◆ **Required work**
Across the data below, count every line where the string "before" appears. Answer with the number alone.

** Records provided follows **

/-- SNAP_READ draws the mask, then the counter, records both and fills the half that W names (R133). -/
def Obligations.SnapReadFillsItsHalf : Prop :=
  (∀ p : Ports, p.opsel = 0x03 →
    decode (.op8 p) = .ok (.snapRead (if p.w = 0 then .startLine else .endLine))) ∧
  ∀ (s : State) (m : Byte) (e1 : Env) (t : U32) (e2 : Env), PortOpen s →
    s.env.drawMask = (m, e1) → e1.drawTime = (t, e2) →
    exec (.snapRead .startLine) s
      = .next { s with
          seq := { s.seq with sb := m, st := t }
          trace := s.trace ++ [.mask m, .time t]
          env := e2
          res := .snap m t } ∧
    exec (.snapRead .endLine) s
      = .next { s with
          seq := { s.seq with eb := m, et := t }
          trace := s.trace ++ [.mask m, .time t]
          env := e2
          res := .snap m t }

/-- SCAN_BANK with room for every event it could emit: all eight start evaluations with SB and ST, then the step to the
end line, then the end evaluations with EB and ET, then the step to the next bank; TRACE has the shape of R138, the
events are pushed in evaluation order (R175), and no key of another bank changes (R134, R172, R174). In a buffer that
fills midway (R374), with the masks and stamps scripted: once its waits are over the outcome is the same, the drains'
entries in TRACE aside, and every byte follows all earlier ones (R225); 48 successful attempts end the waits. -/
def Obligations.ScanBankRunsThePerBankProtocol : Prop :=
  (∀ (s : State) (bk : Byte) (sb : Byte) (st : U32) (eb : Byte) (et : U32) (e1 e2 e3 e4 : Env),
      PortOpen s → Live s → bk.toNat < s.cfg.numBanks →
      s.orb.count s.cfg.rbCapacity + 48 < s.cfg.rbCapacity →
      s.env.drawMask = (sb, e1) → e1.drawTime = (st, e2) → e2.drawMask = (eb, e3) → e3.drawTime = (et, e4) →
      let b := bk.toNat
      let before := fun p => s.ks.getD (keyId b p) KeyEntry.initial
      let mid := fun p => entryAfter s.cfg .startLine (before p) (buttonDown sb p) st
      ∃ ks' o', exec (.scanBank bk) s
          = .next { s with
              ks := ks'
              orb := o'
              seq := { s.seq with sb := sb, st := st, eb := eb, et := et, bank := b, pos := 8 }
              res := .none
              trace := s.trace ++ (if b = 0 then beginPassTrace s.cfg else []) ++ [.mask sb, .time st]
                ++ stepTrace s.cfg ++ [.mask eb, .time et]
                ++ (List.range 8).flatMap (fun p =>
                    diagEvents s.cfg .endLine (keyId b p) (mid p) (buttonDown eb p) et)
                ++ stepTrace s.cfg
              chain := if b = 0 then some 2 else s.chain.map (· + 2)
              env := e4 } ∧
        Stored s.cfg.rbCapacity s.orb o'
          ((List.range 8).flatMap (fun p =>
              eventBytes s.cfg .startLine (keyId b p) (before p) (buttonDown sb p) st)
            ++ (List.range 8).flatMap (fun p =>
              eventBytes s.cfg .endLine (keyId b p) (mid p) (buttonDown eb p) et)) ∧
        ks'.length = s.ks.length ∧
        (∀ p < 8, ks'[keyId b p]? = some (entryAfter s.cfg .endLine (mid p) (buttonDown eb p) et)) ∧
        ∀ k, (∀ p < 8, k ≠ keyId b p) → ks'[k]? = s.ks[k]?) ∧
  ∀ (s : State) (bk : Byte) (sb : Byte) (st : U32) (eb : Byte) (et : U32) (ms : List Byte) (ts : List U32),
    PortOpen s → Live s → s.port = [] → bk.toNat < s.cfg.numBanks →
    s.env.masks = sb :: eb :: ms → s.env.times = st :: et :: ts →
    let b := bk.toNat
    let before := fun p => s.ks.getD (keyId b p) KeyEntry.initial
    let mid := fun p => entryAfter s.cfg .startLine (before p) (buttonDown sb p) st
    ∃ u, exec (.scanBank bk) s = .next u ∧
      (∀ t, Finishes u t →
        t = { s with
            ks := t.ks
            orb := t.orb
            seq := { s.seq with sb := sb, st := st, eb := eb, et := et, bank := b, pos := 8 }
            res := .none
            trace := t.trace
            chain := if b = 0 then some 2 else s.chain.map (· + 2)
            env := { t.env with masks := ms, times := ts } } ∧
        scanTrace t.trace = scanTrace s.trace ++ (if b = 0 then beginPassTrace s.cfg else []) ++ [.mask sb, .time st]
          ++ stepTrace s.cfg ++ [.mask eb, .time et]
          ++ (List.range 8).flatMap (fun p =>
              diagEvents s.cfg .endLine (keyId b p) (mid p) (buttonDown eb p) et)
          ++ stepTrace s.cfg ∧
        txBytes t.trace ++ outstanding t = txBytes s.trace ++ outstanding s
          ++ ((List.range 8).flatMap (fun p =>
              eventBytes s.cfg .startLine (keyId b p) (before p) (buttonDown sb p) st)
            ++ (List.range 8).flatMap (fun p =>
              eventBytes s.cfg .endLine (keyId b p) (mid p) (buttonDown eb p) et)) ∧
        t.ks.length = s.ks.length ∧
        (∀ p < 8, t.ks[keyId b p]? = some (entryAfter s.cfg .endLine (mid p) (buttonDown eb p) et)) ∧
        ∀ k, (∀ p < 8, k ≠ keyId b p) → t.ks[k]? = s.ks[k]?) ∧
      ∀ rs, s.env.readies = List.replicate 48 true ++ rs → ∃ t, Finishes u t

** End of Records provided **

◆ **Solution below**
6